Every line of the material must appear in the answer exactly as it does here.

Supplied records:
━━━━━━━━━━━━━━━━

/-- A DMA channel (12, R339-R347); TAGS is the transactions of `out`, at most the channel's own (12, R331, R347). -/
structure Chan where
  /-- STATE; 4 bits (12, R347) reset IDLE -/
  st : ChSt := .idle
  /-- CTX; 4 bits (12, R347) reset 0 -/
  ctx : Nat := 0
  /-- OWNED; 1 bit (12, R347) reset 0 -/
  owned : Bool := false
  /-- ABORTED; 1 bit (12, R347) reset 0 -/
  aborted : Bool := false
  /-- CMD_IGNORED; 1 bit W1C (12, R347) reset 0 -/
  cmdIgnored : Bool := false
  /-- WAIT_KIND; 3 bits (12, R347) reset 0 -/
  waitKind : Nat := 0
  /-- object and count of the pending WAIT (12, R336) reset 0 -/
  waitObj : Nat := 0
  waitCount : Nat := 0
  /-- MOVEs issued and not yet acknowledged, oldest first (12, R338) reset empty -/
  out : List OutMove := []
  /-- progress count; 16 bits saturating (12, R346) reset 0 -/
  progress : Nat := 0
  /-- instruction index; 16 bits (12, R346) reset 0 -/
  index : Nat := 0
  /-- DMA_CH_ERR.CLASS; 4 bits (12, R347) reset none -/
  cls : ErrClass := .none_
  /-- DMA_CH_ERR.WRITE; 1 bit (12, R347) reset 0 -/
  errWrite : Bool := false
  /-- DMA_CH_ERR.SPACE; 8 bits (12, R347) reset 0 -/
  errSpace : Nat := 0
  /-- DMA_CH_ERR.INDEX; 12 bits (12, R347) reset 0 -/
  errIndex : Nat := 0
  /-- DMA_CH_ADDR; 48 bits (12, R346) reset 0 -/
  errAddr : Nat := 0
  /-- DMA_CH_OFFSET; 32 bits (12, R346) reset 0 -/
  offset : Nat := 0
  /-- open loops, innermost first: index of the LOOP, target, iteration, source and destination advances (12, R335) -/
  loops : List (Nat × Nat × Nat × Int × Int) := []
  /-- loop iteration counts latched at a halt (12, R341) reset empty -/
  loopLatch : List Nat := []
  /-- the latest MOVE carries BARRIER and is not yet acknowledged (12, R338); 1 bit reset 0 -/
  moving : Bool := false
  /-- number of instructions of the program (12) reset 0 -/
  count : Nat := 0
  /-- doorbell word of the channel and its mask; 32 bits each (16, R439) reset 0, DESIGN CHOICE (log 39) -/
  bell : Word := 0
  bellMask : Word := 0
  /-- time of its latest access or instruction; ns (12, R340) reset 0 -/
  lastAt : Nat := 0
  deriving DecidableEq, Repr, Inhabited

/-- The DMA block (12, R346). -/
structure Dma where
  /-- DMA_TIMEOUT_MS; 10 bits (12, R346) reset 0x0A -/
  timeoutMs : Nat := 0x0A
  /-- channels 0-271 -/
  chans : Tbl Chan := []
  /-- DMA_EOC bits by channel; 272 bits W1C (12, R346) reset 0 -/
  eoc : Tbl Bool := []
  /-- chip event registers 0-63 (12, R336) reset 0 -/
  events : Tbl Nat := []
  /-- saved at an urgent switch: channel i of context c at 272 c + i (05, R130; 12, R343) reset empty -/
  savedChans : Tbl Chan := []
  deriving DecidableEq, Repr, Inhabited

/-- A bin of the mismatch map (13, R366, R367). -/
structure Bin where
  count : Word := 0
  sat : Bool := false
  raised : Bool := false
  lastAt : Nat := 0
  deriving DecidableEq, Repr, Inhabited

/-- A core as the Darner sees it (13, R371, R372). -/
structure DrnCore where
  confirmed : Bool := false
  /-- DRN_MSTEP of minorities within the window, newest first -/
  recent : List Nat := []
  minCnt : Word := 0
  /-- minorities since manufacture, from the lifetime summary (13, R370) -/
  total : Nat := 0
  last : Nat := 0
  deriving DecidableEq, Repr, Inhabited

/-- The latest mismatch (13, R373). -/
structure DrnLast where
  valid : Bool := false
  verdict : Nat := 0
  rep : Bool := false
  ctx : Nat := 0
  core : Nat := 0
  group : Nat := 0
  op : Nat := 0
  bin : Nat := 0
  step : Nat := 0
  deriving DecidableEq, Repr, Inhabited

/-- The DRN block (13, R371-R373). -/
structure Drn where
  /-- DRN_STATUS.DARNER_DRAIN; 1 bit (13, R372) reset 0 -/
  drain : Bool := false
  /-- DRN_STATUS.PATH_CONFIRMED; 1 bit (13, R372) reset 0 -/
  pathConfirmed : Bool := false
  /-- DRN_CONFIG.DIV; 11 bits (13, R372) reset 0x040 -/
  div : Nat := 0x40
  /-- DRN_CONFIG.ROT_FLOOR; 7 bits (13, R372) reset 0x10 -/
  rotFloor : Nat := 0x10
  /-- DRN_CONFIG.RAISED_DIV; 7 bits (13, R372) reset 0x08 -/
  raisedDiv : Nat := 0x08
  /-- DRN_RELEASE.RELEASE_STEPS; 32 bits (13, R371) reset 0x2710 -/
  release : Nat := 0x2710
  /-- values in effect for steps begun since: DIV, ROT_FLOOR, RAISED_DIV (13, R369) reset as above -/
  divNow : Nat := 0x40
  rotFloorNow : Nat := 0x10
  raisedDivNow : Nat := 0x08
  /-- DRN_MAP_SEL; 11 bits (13, R371) reset 0 -/
  mapSel : Nat := 0
  /-- map bins 0-2,047 -/
  map : Tbl Bin := []
  /-- cores 0-63 -/
  cores : Tbl DrnCore := []
  last : DrnLast := {}
  /-- DRN_MSTEP of path events within the window, newest first (13, R357) reset empty -/
  pathRecent : List Nat := []
  /-- earlier mismatches: operation, tile, core, for REPEAT (13, R357) reset empty -/
  history : List (Nat × Nat × Nat) := []
  /-- steps with eligible tiles of check unit 4 core + group (13, R351) reset 0 -/
  unitSteps : Tbl Nat := []
  /-- rotation samples still to take from unit u in the running step of context c, at 16 u + c (13, R351) reset 0 -/
  unitDue : Tbl Nat := []
  /-- unit u has produced an eligible tile in the running step of context c, at 16 u + c (13, R351); 1 bit reset 0 -/
  unitSeen : Tbl Bool := []
  deriving DecidableEq, Repr, Inhabited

━━━━━━━━━━━━━━━━

Solved exercise:
/-- A DMA channel (12, R339-R347); TAGS is the transactions of `out`, at most the channel's own (12, R331, R347). -/
structure Chan where
  /-- STATE; 4 bits (12, R347) reset IDLE -/
  st : ChSt := .idle
  /-- CTX; 4 bits (12, R347) reset 0 -/
  ctx : Nat := 0
  /-- OWNED; 1 bit (12, R347) reset 0 -/
  owned : Bool := false
  /-- ABORTED; 1 bit (12, R347) reset 0 -/
  aborted : Bool := false
  /-- CMD_IGNORED; 1 bit W1C (12, R347) reset 0 -/
  cmdIgnored : Bool := false
  /-- WAIT_KIND; 3 bits (12, R347) reset 0 -/
  waitKind : Nat := 0
  /-- object and count of the pending WAIT (12, R336) reset 0 -/
  waitObj : Nat := 0
  waitCount : Nat := 0
  /-- MOVEs issued and not yet acknowledged, oldest first (12, R338) reset empty -/
  out : List OutMove := []
  /-- progress count; 16 bits saturating (12, R346) reset 0 -/
  progress : Nat := 0
  /-- instruction index; 16 bits (12, R346) reset 0 -/
  index : Nat := 0
  /-- DMA_CH_ERR.CLASS; 4 bits (12, R347) reset none -/
  cls : ErrClass := .none_
  /-- DMA_CH_ERR.WRITE; 1 bit (12, R347) reset 0 -/
  errWrite : Bool := false
  /-- DMA_CH_ERR.SPACE; 8 bits (12, R347) reset 0 -/
  errSpace : Nat := 0
  /-- DMA_CH_ERR.INDEX; 12 bits (12, R347) reset 0 -/
  errIndex : Nat := 0
  /-- DMA_CH_ADDR; 48 bits (12, R346) reset 0 -/
  errAddr : Nat := 0
  /-- DMA_CH_OFFSET; 32 bits (12, R346) reset 0 -/
  offset : Nat := 0
  /-- open loops, innermost first: index of the LOOP, target, iteration, source and destination advances (12, R335) -/
  loops : List (Nat × Nat × Nat × Int × Int) := []
  /-- loop iteration counts latched at a halt (12, R341) reset empty -/
  loopLatch : List Nat := []
  /-- the latest MOVE carries BARRIER and is not yet acknowledged (12, R338); 1 bit reset 0 -/
  moving : Bool := false
  /-- number of instructions of the program (12) reset 0 -/
  count : Nat := 0
  /-- doorbell word of the channel and its mask; 32 bits each (16, R439) reset 0, DESIGN CHOICE (log 39) -/
  bell : Word := 0
  bellMask : Word := 0
  /-- time of its latest access or instruction; ns (12, R340) reset 0 -/
  lastAt : Nat := 0
  deriving DecidableEq, Repr, Inhabited

/-- The DMA block (12, R346). -/
structure Dma where
  /-- DMA_TIMEOUT_MS; 10 bits (12, R346) reset 0x0A -/
  timeoutMs : Nat := 0x0A
  /-- channels 0-271 -/
  chans : Tbl Chan := []
  /-- DMA_EOC bits by channel; 272 bits W1C (12, R346) reset 0 -/
  eoc : Tbl Bool := []
  /-- chip event registers 0-63 (12, R336) reset 0 -/
  events : Tbl Nat := []
  /-- saved at an urgent switch: channel i of context c at 272 c + i (05, R130; 12, R343) reset empty -/
  savedChans : Tbl Chan := []
  deriving DecidableEq, Repr, Inhabited

/-- A bin of the mismatch map (13, R366, R367). -/
structure Bin where
  count : Word := 0
  sat : Bool := false
  raised : Bool := false
  lastAt : Nat := 0
  deriving DecidableEq, Repr, Inhabited

/-- A core as the Darner sees it (13, R371, R372). -/
structure DrnCore where
  confirmed : Bool := false
  /-- DRN_MSTEP of minorities within the window, newest first -/
  recent : List Nat := []
  minCnt : Word := 0
  /-- minorities since manufacture, from the lifetime summary (13, R370) -/
  total : Nat := 0
  last : Nat := 0
  deriving DecidableEq, Repr, Inhabited

/-- The latest mismatch (13, R373). -/
structure DrnLast where
  valid : Bool := false
  verdict : Nat := 0
  rep : Bool := false
  ctx : Nat := 0
  core : Nat := 0
  group : Nat := 0
  op : Nat := 0
  bin : Nat := 0
  step : Nat := 0
  deriving DecidableEq, Repr, Inhabited

/-- The DRN block (13, R371-R373). -/
structure Drn where
  /-- DRN_STATUS.DARNER_DRAIN; 1 bit (13, R372) reset 0 -/
  drain : Bool := false
  /-- DRN_STATUS.PATH_CONFIRMED; 1 bit (13, R372) reset 0 -/
  pathConfirmed : Bool := false
  /-- DRN_CONFIG.DIV; 11 bits (13, R372) reset 0x040 -/
  div : Nat := 0x40
  /-- DRN_CONFIG.ROT_FLOOR; 7 bits (13, R372) reset 0x10 -/
  rotFloor : Nat := 0x10
  /-- DRN_CONFIG.RAISED_DIV; 7 bits (13, R372) reset 0x08 -/
  raisedDiv : Nat := 0x08
  /-- DRN_RELEASE.RELEASE_STEPS; 32 bits (13, R371) reset 0x2710 -/
  release : Nat := 0x2710
  /-- values in effect for steps begun since: DIV, ROT_FLOOR, RAISED_DIV (13, R369) reset as above -/
  divNow : Nat := 0x40
  rotFloorNow : Nat := 0x10
  raisedDivNow : Nat := 0x08
  /-- DRN_MAP_SEL; 11 bits (13, R371) reset 0 -/
  mapSel : Nat := 0
  /-- map bins 0-2,047 -/
  map : Tbl Bin := []
  /-- cores 0-63 -/
  cores : Tbl DrnCore := []
  last : DrnLast := {}
  /-- DRN_MSTEP of path events within the window, newest first (13, R357) reset empty -/
  pathRecent : List Nat := []
  /-- earlier mismatches: operation, tile, core, for REPEAT (13, R357) reset empty -/
  history : List (Nat × Nat × Nat) := []
  /-- steps with eligible tiles of check unit 4 core + group (13, R351) reset 0 -/
  unitSteps : Tbl Nat := []
  /-- rotation samples still to take from unit u in the running step of context c, at 16 u + c (13, R351) reset 0 -/
  unitDue : Tbl Nat := []
  /-- unit u has produced an eligible tile in the running step of context c, at 16 u + c (13, R351); 1 bit reset 0 -/
  unitSeen : Tbl Bool := []
  deriving DecidableEq, Repr, Inhabited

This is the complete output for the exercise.